§ **Directions**:
Entries follow. Give back exactly the lines starting at the one containing "have been reset since" and ending at the one containing "let pick := if", and no other lines.

Data excerpts

>>>>>

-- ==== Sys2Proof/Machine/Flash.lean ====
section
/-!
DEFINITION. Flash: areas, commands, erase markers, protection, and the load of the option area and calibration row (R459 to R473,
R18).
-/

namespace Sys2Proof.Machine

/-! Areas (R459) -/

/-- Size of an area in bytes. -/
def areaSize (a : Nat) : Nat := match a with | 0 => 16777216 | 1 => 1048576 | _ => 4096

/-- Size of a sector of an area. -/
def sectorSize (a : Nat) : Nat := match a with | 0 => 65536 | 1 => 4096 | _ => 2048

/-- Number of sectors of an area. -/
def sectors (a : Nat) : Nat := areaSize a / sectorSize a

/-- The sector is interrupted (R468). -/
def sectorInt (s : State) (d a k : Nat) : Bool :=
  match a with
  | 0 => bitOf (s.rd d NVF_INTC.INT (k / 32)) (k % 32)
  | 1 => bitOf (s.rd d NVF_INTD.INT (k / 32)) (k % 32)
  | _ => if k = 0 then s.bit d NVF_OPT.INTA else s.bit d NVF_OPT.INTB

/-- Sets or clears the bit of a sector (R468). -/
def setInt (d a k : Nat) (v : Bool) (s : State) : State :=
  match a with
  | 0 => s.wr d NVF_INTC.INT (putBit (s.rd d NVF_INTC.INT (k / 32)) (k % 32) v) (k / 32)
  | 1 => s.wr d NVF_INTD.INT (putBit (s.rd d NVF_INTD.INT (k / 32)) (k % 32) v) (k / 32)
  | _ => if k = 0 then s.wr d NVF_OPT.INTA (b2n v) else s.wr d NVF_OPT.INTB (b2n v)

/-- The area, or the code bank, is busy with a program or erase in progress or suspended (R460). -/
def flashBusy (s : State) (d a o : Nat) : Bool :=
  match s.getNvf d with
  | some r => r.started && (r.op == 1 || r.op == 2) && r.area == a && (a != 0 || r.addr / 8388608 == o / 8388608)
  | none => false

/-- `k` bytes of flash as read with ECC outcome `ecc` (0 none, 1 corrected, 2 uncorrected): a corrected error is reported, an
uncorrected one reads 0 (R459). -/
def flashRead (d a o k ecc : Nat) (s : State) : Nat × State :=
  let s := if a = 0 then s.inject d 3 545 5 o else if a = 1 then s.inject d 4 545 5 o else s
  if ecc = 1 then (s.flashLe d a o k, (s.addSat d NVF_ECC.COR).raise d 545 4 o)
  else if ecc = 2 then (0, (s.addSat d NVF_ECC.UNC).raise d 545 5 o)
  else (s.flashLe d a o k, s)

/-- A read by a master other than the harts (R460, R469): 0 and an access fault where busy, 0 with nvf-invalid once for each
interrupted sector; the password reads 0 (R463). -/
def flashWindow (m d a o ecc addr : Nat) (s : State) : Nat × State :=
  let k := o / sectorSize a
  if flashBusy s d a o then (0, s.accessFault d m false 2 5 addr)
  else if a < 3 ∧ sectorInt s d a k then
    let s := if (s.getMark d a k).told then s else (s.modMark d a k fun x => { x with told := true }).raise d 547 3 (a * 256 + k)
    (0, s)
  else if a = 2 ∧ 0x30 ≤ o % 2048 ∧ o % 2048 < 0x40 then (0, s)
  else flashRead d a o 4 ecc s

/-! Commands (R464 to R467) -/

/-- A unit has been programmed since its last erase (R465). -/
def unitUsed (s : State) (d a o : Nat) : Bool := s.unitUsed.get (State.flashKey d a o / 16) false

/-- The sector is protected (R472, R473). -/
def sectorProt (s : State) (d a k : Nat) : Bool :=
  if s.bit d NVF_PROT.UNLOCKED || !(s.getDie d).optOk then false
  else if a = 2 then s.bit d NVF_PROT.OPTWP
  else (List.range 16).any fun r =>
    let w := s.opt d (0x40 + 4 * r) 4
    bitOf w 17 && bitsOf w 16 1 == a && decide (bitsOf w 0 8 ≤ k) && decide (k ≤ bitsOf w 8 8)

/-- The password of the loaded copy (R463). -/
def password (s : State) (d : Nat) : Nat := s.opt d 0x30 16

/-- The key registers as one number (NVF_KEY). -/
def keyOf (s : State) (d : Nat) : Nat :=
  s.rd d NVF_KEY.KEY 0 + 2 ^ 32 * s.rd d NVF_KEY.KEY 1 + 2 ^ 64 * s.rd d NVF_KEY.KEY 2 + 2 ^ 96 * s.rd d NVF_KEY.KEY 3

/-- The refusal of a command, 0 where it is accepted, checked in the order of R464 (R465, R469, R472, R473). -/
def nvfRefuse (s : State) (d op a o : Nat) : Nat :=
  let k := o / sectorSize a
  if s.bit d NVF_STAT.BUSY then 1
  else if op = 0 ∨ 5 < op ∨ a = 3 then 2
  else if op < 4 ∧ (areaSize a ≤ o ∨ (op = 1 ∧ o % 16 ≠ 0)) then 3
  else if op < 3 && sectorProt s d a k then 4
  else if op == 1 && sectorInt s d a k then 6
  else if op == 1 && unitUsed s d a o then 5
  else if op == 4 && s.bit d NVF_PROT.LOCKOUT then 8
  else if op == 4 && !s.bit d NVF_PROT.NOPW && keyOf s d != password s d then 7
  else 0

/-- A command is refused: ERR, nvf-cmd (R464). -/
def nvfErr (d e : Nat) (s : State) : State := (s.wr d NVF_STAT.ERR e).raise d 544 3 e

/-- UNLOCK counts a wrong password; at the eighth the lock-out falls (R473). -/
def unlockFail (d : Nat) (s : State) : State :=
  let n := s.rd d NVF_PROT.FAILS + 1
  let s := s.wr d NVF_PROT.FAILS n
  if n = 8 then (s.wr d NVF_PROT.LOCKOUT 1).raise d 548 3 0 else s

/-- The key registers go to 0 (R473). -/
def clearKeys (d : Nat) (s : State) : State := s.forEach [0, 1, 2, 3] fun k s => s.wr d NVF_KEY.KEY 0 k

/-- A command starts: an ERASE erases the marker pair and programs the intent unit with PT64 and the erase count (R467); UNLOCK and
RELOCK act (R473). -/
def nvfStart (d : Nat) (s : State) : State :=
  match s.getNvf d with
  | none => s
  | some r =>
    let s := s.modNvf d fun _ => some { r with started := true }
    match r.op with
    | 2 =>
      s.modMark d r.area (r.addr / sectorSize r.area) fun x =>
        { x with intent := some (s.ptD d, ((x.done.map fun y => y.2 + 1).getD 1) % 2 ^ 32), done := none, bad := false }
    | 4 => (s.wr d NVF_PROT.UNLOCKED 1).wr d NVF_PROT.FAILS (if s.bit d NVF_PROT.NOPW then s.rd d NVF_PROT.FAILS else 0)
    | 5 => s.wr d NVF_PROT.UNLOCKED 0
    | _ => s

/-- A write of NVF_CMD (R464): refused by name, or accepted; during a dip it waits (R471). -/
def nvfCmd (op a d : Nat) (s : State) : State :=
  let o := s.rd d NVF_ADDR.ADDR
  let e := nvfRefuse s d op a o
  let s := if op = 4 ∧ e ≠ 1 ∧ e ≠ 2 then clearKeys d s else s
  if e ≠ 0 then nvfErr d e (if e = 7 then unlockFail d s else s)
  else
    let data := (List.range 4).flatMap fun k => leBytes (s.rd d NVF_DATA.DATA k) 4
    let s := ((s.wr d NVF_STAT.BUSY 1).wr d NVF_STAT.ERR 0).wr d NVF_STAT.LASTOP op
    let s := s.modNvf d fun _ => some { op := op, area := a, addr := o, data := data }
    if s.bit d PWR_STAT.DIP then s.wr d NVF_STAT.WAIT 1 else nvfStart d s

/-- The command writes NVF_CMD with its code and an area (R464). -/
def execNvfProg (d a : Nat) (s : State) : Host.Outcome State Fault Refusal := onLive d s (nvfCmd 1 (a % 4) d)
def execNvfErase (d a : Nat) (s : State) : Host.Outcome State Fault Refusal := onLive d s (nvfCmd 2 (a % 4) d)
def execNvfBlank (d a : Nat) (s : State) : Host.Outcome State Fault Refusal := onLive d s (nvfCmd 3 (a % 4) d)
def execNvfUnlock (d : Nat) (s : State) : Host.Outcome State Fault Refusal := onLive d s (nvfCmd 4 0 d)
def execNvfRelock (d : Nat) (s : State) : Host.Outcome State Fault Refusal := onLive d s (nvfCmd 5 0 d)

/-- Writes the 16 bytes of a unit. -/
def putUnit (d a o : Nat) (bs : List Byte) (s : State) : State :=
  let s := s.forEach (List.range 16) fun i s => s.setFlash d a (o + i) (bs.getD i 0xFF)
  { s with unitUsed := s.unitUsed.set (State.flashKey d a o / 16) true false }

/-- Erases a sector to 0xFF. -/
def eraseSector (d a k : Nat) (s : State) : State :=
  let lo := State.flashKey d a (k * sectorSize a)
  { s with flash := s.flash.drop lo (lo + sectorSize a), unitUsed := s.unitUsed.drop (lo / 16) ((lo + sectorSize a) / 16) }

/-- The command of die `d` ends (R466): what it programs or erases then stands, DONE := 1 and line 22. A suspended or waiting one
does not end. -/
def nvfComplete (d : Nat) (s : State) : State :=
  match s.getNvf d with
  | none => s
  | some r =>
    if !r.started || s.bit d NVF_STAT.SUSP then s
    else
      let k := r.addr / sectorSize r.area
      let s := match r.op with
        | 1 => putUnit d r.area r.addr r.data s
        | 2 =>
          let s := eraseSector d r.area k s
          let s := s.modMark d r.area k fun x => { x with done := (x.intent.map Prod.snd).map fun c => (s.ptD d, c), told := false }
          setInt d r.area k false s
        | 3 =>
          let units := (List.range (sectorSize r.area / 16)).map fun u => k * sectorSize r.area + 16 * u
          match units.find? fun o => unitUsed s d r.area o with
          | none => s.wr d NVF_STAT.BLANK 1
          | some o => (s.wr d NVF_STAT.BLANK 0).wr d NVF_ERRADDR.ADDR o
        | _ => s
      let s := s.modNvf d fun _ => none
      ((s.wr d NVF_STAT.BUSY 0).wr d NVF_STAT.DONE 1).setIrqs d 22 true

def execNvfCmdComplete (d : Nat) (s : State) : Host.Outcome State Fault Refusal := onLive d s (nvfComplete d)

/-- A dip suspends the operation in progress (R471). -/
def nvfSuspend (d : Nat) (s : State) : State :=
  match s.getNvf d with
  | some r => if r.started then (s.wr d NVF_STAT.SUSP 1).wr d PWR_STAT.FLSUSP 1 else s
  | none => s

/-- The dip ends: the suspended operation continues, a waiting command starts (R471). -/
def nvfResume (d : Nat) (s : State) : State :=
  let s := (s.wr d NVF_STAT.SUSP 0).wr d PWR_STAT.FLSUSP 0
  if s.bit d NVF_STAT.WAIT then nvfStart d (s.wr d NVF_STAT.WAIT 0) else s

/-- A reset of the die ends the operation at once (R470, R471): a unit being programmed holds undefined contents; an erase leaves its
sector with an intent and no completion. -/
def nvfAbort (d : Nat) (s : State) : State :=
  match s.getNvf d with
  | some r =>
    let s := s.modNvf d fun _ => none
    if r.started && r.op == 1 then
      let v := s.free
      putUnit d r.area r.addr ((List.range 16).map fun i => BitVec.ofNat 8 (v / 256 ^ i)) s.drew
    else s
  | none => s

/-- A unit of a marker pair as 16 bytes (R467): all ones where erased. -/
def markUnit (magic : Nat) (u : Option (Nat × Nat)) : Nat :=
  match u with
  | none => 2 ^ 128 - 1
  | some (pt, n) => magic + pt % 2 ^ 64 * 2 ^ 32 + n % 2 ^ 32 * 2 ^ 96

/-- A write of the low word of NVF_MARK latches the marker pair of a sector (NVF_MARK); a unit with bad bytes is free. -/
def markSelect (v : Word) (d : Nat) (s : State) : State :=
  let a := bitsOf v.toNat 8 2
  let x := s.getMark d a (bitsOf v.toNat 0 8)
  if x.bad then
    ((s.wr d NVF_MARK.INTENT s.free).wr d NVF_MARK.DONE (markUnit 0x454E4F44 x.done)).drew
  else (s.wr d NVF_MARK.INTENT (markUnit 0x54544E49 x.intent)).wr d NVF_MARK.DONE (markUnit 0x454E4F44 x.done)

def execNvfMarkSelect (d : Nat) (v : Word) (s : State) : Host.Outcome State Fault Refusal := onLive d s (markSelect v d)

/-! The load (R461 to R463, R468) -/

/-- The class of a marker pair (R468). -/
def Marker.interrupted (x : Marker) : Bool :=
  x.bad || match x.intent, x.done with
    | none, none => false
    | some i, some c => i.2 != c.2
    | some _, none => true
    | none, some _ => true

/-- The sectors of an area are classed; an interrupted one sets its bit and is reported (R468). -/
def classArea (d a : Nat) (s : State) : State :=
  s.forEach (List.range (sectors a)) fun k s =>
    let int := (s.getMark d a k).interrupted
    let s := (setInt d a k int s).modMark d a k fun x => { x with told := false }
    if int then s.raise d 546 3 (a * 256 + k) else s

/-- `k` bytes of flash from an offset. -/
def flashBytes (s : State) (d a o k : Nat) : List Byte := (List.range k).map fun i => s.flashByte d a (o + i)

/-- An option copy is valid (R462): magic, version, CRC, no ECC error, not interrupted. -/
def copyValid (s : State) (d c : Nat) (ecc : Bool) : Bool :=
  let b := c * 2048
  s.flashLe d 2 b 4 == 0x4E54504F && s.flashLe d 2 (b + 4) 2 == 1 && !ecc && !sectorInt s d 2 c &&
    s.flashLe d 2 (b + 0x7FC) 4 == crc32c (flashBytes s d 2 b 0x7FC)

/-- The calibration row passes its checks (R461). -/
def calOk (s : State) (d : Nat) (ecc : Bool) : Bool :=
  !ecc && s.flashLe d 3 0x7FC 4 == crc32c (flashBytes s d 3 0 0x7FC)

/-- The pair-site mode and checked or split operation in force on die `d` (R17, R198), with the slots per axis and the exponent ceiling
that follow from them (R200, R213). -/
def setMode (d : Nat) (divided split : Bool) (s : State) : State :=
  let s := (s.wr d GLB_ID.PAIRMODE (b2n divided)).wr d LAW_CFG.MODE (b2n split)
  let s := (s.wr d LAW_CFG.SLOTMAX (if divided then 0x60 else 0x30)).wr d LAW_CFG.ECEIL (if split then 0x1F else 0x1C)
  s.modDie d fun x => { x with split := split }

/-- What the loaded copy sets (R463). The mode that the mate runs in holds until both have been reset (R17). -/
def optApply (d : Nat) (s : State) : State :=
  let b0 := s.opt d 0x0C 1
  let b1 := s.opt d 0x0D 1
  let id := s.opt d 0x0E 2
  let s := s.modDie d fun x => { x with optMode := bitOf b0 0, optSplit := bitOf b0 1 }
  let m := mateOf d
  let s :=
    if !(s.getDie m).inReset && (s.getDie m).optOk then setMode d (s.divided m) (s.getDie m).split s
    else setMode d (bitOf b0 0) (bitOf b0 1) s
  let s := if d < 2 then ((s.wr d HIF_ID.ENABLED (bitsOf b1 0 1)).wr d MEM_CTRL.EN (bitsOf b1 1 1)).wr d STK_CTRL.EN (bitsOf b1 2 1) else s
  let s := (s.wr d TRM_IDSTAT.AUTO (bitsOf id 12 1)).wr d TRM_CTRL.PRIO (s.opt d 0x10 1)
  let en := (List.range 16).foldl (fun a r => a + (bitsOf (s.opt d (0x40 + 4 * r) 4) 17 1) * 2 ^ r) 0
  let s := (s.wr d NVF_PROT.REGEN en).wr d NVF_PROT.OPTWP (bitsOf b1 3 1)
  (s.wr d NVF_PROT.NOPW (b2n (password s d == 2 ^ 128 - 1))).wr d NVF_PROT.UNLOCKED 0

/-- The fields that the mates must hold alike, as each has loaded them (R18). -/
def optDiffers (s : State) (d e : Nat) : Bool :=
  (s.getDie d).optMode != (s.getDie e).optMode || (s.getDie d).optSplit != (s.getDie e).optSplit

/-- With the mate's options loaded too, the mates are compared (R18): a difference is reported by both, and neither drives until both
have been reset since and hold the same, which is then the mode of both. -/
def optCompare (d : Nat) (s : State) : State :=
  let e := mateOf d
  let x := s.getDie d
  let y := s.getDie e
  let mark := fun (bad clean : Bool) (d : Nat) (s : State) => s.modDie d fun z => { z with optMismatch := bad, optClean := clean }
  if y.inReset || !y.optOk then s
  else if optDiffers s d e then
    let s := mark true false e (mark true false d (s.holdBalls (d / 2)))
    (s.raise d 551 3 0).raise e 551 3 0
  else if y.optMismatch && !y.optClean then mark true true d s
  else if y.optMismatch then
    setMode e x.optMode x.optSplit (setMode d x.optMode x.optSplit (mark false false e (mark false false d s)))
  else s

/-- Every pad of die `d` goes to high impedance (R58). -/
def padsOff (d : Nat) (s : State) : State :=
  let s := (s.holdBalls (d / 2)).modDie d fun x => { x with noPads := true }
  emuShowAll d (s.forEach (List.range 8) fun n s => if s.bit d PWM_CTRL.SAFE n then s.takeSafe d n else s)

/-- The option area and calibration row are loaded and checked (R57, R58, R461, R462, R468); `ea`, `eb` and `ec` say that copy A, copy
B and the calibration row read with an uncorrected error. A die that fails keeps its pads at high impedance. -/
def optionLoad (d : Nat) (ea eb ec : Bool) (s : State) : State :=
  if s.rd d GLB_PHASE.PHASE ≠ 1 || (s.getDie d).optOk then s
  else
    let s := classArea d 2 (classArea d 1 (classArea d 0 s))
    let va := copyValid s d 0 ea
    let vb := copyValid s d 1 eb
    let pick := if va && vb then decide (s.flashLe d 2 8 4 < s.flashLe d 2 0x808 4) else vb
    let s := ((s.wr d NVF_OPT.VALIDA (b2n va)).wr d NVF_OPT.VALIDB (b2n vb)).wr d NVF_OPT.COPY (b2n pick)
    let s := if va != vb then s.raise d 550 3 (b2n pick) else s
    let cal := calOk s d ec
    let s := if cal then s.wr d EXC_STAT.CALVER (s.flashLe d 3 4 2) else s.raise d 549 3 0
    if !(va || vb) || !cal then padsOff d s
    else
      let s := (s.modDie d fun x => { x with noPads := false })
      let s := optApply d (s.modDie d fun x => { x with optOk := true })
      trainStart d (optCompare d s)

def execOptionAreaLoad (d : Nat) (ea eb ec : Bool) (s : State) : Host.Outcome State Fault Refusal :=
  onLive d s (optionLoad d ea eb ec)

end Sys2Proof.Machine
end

<<<<<

§ **Task result**:
have been reset since and hold the same, which is then the mode of both. -/
def optCompare (d : Nat) (s : State) : State :=
  let e := mateOf d
  let x := s.getDie d
  let y := s.getDie e
  let mark := fun (bad clean : Bool) (d : Nat) (s : State) => s.modDie d fun z => { z with optMismatch := bad, optClean := clean }
  if y.inReset || !y.optOk then s
  else if optDiffers s d e then
    let s := mark true false e (mark true false d (s.holdBalls (d / 2)))
    (s.raise d 551 3 0).raise e 551 3 0
  else if y.optMismatch && !y.optClean then mark true true d s
  else if y.optMismatch then
    setMode e x.optMode x.optSplit (setMode d x.optMode x.optSplit (mark false false e (mark false false d s)))
  else s

/-- Every pad of die `d` goes to high impedance (R58). -/
def padsOff (d : Nat) (s : State) : State :=
  let s := (s.holdBalls (d / 2)).modDie d fun x => { x with noPads := true }
  emuShowAll d (s.forEach (List.range 8) fun n s => if s.bit d PWM_CTRL.SAFE n then s.takeSafe d n else s)

/-- The option area and calibration row are loaded and checked (R57, R58, R461, R462, R468); `ea`, `eb` and `ec` say that copy A, copy
B and the calibration row read with an uncorrected error. A die that fails keeps its pads at high impedance. -/
def optionLoad (d : Nat) (ea eb ec : Bool) (s : State) : State :=
  if s.rd d GLB_PHASE.PHASE ≠ 1 || (s.getDie d).optOk then s
  else
    let s := classArea d 2 (classArea d 1 (classArea d 0 s))
    let va := copyValid s d 0 ea
    let vb := copyValid s d 1 eb
    let pick := if va && vb then decide (s.flashLe d 2 8 4 < s.flashLe d 2 0x808 4) else vb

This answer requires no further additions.